Рабочий поселок был построен в начале века, когда на фабрике Жоржа Летурно работало до пяти тысяч человек. При современной технике она давала больше продукции, чем прежде, хотя заняты на ней были только тысяча двести человек, и поэтому в рабочем поселке существовало правило: по одной комнате на каждого жильца. (Пьеретта получила квартиру в то время, когда она поселилась здесь с мужем и ребенком.) Однако на каждом этаже имелась только одна уборная для всех десяти квартир с номерками на входных дверях, которые тянулись в ряд вдоль открытой галереи, и во всем поселке не было ни одной ванны. Душевая, устроенная в середине прямоугольника, образованного жилыми корпусами, действовала только летом. Когда Пьеретта выставила требование, чтобы душевую топили и зимой, Нобле ответил ей так:
— Слишком дорого обойдется. Да и зачем топить? Вы же прекрасно знаете, что зимой никто не пойдет мыться в душевую. И правильно сделает! Скажите, пожалуйста, какую моду завели — в любую погоду водой себя поливать. Так недолго ревматизм схватить или чахотку.
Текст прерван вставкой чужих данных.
-- ==== Sys2Proof/Machine/Memory.lean ====
section
/-! DEFINITION. The Memory Map as the block sees it (`20_memory.md`): five byte buffers, one for each region,
and the three primitives `Resolve`, `MemRead`, `MemWrite`. Addresses, offsets and sizes are natural numbers and
their sums are exact (R39). -/

namespace Sys2Proof.Machine

/-- The bytes of one region's buffer that are not 0x00, as (offset, byte) pairs, offsets strictly rising. An
offset that is not listed holds 0x00, the value startup gives every byte (R24, R46). -/
abbrev Buffer := List Host.Cell

/-- The canonical form: offsets strictly rising and no listed 0x00, so that equal buffers are equal lists. -/
abbrev Buffer.wf (b : Buffer) : Prop :=
  b.Pairwise (fun x y => x.1 < y.1) ∧ ∀ c ∈ b, c.2 ≠ 0

/-- The byte at an offset. -/
def Buffer.get : Buffer → Nat → Byte
  | [], _ => 0
  | (k, v) :: b, o => if k = o then v else Buffer.get b o

/-- Puts a byte at an offset, keeping the canonical form. -/
def Buffer.set : Buffer → Nat → Byte → Buffer
  | [], o, v => if v = 0 then [] else [(o, v)]
  | (k, w) :: b, o, v =>
    if o < k then (if v = 0 then (k, w) :: b else (o, v) :: (k, w) :: b)
    else if o = k then (if v = 0 then b else (o, v) :: b)
    else (k, w) :: Buffer.set b o v

/-- The `n` bytes from offset `o` up, lowest offset first. -/
def Buffer.slice (b : Buffer) (o : Nat) : Nat → List Byte
  | 0 => []
  | n + 1 => b.get o :: Buffer.slice b (o + 1) n

/-- Stores a byte list from offset `o` up, first byte lowest. -/
def Buffer.store (b : Buffer) (o : Nat) : List Byte → Buffer
  | [] => b
  | v :: vs => Buffer.store (b.set o v) (o + 1) vs

/-- The buffers of the five regions: distinct storage, also where the regions overlap (R31). -/
structure Memory where
  low : Buffer
  periph : Buffer
  spictl : Buffer
  bootrom : Buffer
  general : Buffer
  deriving DecidableEq, Repr

/-- Every byte of every buffer is 0x00: the Memory Map before `INIT_IMAGE` is applied (R24). -/
def Memory.zeroed : Memory := { low := [], periph := [], spictl := [], bootrom := [], general := [] }

/-- The buffer of a region. -/
def Memory.buffer (m : Memory) : Region → Buffer
  | .low => m.low
  | .periph => m.periph
  | .spictl => m.spictl
  | .bootrom => m.bootrom
  | .general => m.general

/-- Replaces the buffer of a region. -/
def Memory.setBuffer (m : Memory) (b : Buffer) : Region → Memory
  | .low => { m with low := b }
  | .periph => { m with periph := b }
  | .spictl => { m with spictl := b }
  | .bootrom => { m with bootrom := b }
  | .general => { m with general := b }

/-- All buffers are in canonical form. -/
abbrev Memory.wf (m : Memory) : Prop :=
  m.low.wf ∧ m.periph.wf ∧ m.spictl.wf ∧ m.bootrom.wf ∧ m.general.wf

/-- Every listed byte lies inside its buffer, which "has exactly `length` bytes" (R31). -/
abbrev Memory.fits (cfg : Config) (m : Memory) : Prop :=
  (∀ c ∈ m.low, c.1 < (cfg.span .low).length) ∧ (∀ c ∈ m.periph, c.1 < (cfg.span .periph).length) ∧
  (∀ c ∈ m.spictl, c.1 < (cfg.span .spictl).length) ∧
  (∀ c ∈ m.bootrom, c.1 < (cfg.span .bootrom).length) ∧
  (∀ c ∈ m.general, c.1 < (cfg.span .general).length)

/-! ### Resolution (R31, R32) -/

/-- The fixed priority order of the regions (R31). -/
def regionPriority : List Region := [.low, .periph, .spictl, .bootrom, .general]

/-- The result of `Resolve` (R32). -/
inductive Resolution where
  /-- Bytes `o` to `o + n - 1` of region `r`'s buffer. -/
  | range (r : Region) (o n : Nat)
  | outOfRange
  deriving DecidableEq, Repr

/-- The search of R32 over the regions not yet tried. -/
def resolveAmong (cfg : Config) (a n : Nat) : List Region → Resolution
  | [] => .outOfRange
  | r :: rs =>
    if (cfg.span r).base ≤ a ∧ a < (cfg.span r).base + (cfg.span r).length then
      if a + n ≤ (cfg.span r).base + (cfg.span r).length then .range r (a - (cfg.span r).base) n
      else .outOfRange
    else resolveAmong cfg a n rs

/-- `Resolve(a, n)` (R32): the first region that contains the start address must hold the whole range; there is
no fall-through to a later region. -/
def resolve (cfg : Config) (a n : Nat) : Resolution := resolveAmong cfg a n regionPriority

/-! ### Reading and writing (R33) -/

/-- `MemRead(a, n)` on the buffers: the bytes, or `none` for OutOfRange. -/
def Memory.read (cfg : Config) (m : Memory) (a n : Nat) : Option (List Byte) :=
  match resolve cfg a n with
  | .range r o n => some ((m.buffer r).slice o n)
  | .outOfRange => none

/-- `MemWrite(a, n, bytes)` on the buffers, `n` being the number of bytes: all of them are stored, or none and
the answer is `none` for OutOfRange. -/
def Memory.write (cfg : Config) (m : Memory) (a : Nat) (bytes : List Byte) : Option Memory :=
  match resolve cfg a bytes.length with
  | .range r o _ => some (m.setBuffer ((m.buffer r).store o bytes) r)
  | .outOfRange => none

/-- The byte an access of one byte at address `a` reads. -/
def Memory.byteAt (cfg : Config) (m : Memory) (a : Nat) : Option Byte :=
  (m.read cfg a 1).bind List.head?

/-- Startup's second act: each entry of `INIT_IMAGE` is stored (R24, R175). Entries of an admissible
configuration all resolve (R4 (d)). -/
def Memory.applyImage (cfg : Config) : List (Nat × List Byte) → Memory → Memory
  | [], m => m
  | (a, bytes) :: rest, m => Memory.applyImage cfg rest ((m.write cfg a bytes).getD m)

/-! ### Admissible configurations (R4) -/

/-- The six documented register addresses (R16, R4 (c)). -/
def documentedRegisters : List Nat := [0x000000, 0x00106C, 0x001070, 0x001084, 0x00108C, 0x00E824]

end Sys2Proof.Machine

namespace Sys2Proof

open Machine

/-- The configuration is admissible (R4, with the constraints of R3's table). -/
abbrev Config.Admissible (cfg : Config) : Prop :=
  cfg.statusErr ≠ 0 ∧
  1 ≤ cfg.maxChunk ∧
  (∀ r ∈ regionPriority, 1 ≤ (cfg.span r).length) ∧
  (∀ a ∈ documentedRegisters, resolve cfg a 4 ≠ .outOfRange) ∧
  (∀ e ∈ cfg.initImage, resolve cfg e.1 e.2.length ≠ .outOfRange) ∧
  cfg.subscribed.length ≤ cfg.callbackCap ∧
  cfg.subscribed.Nodup ∧
  1 ≤ cfg.notifyCap

end Sys2Proof
end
Нобле говорил совершенно искренне. Кстати сказать, ни ванн, ни душа не было и в тех домиках, где жил административно-технический персонал фабрики. Не было их и в квартире Нобле, и его дочь, двадцатитрехлетняя девица, закончившая заочный курс литературного факультета, раз в год закатывала отцу сцену, требуя, чтобы он оборудовал в кредит ванную комнату. Но делала она это только для standing [14], ведь она читала журнал «Селексьон». Если бы отец уступил ее требованиям, она все равно не стала бы мыться в ванне зимой — такова сила воспитания. Во всем городе было одно-единственное исключение — технический директор инженер Таллагран, мужчина тридцати пяти лет, окончивший Училище гражданских инженеров и женатый на дочери директора горнорудной компании, разбогатевшего при национализации копей. Таллагран устроил за свой счет ванную комнату, и его жена купалась каждое утро, о чем говорил весь город. Такого рода штрихи свидетельствовали о глубоком различии между двумя поколениями административно-технического персонала АПТО. Различие это сказывалось и в их методах работы на фабрике.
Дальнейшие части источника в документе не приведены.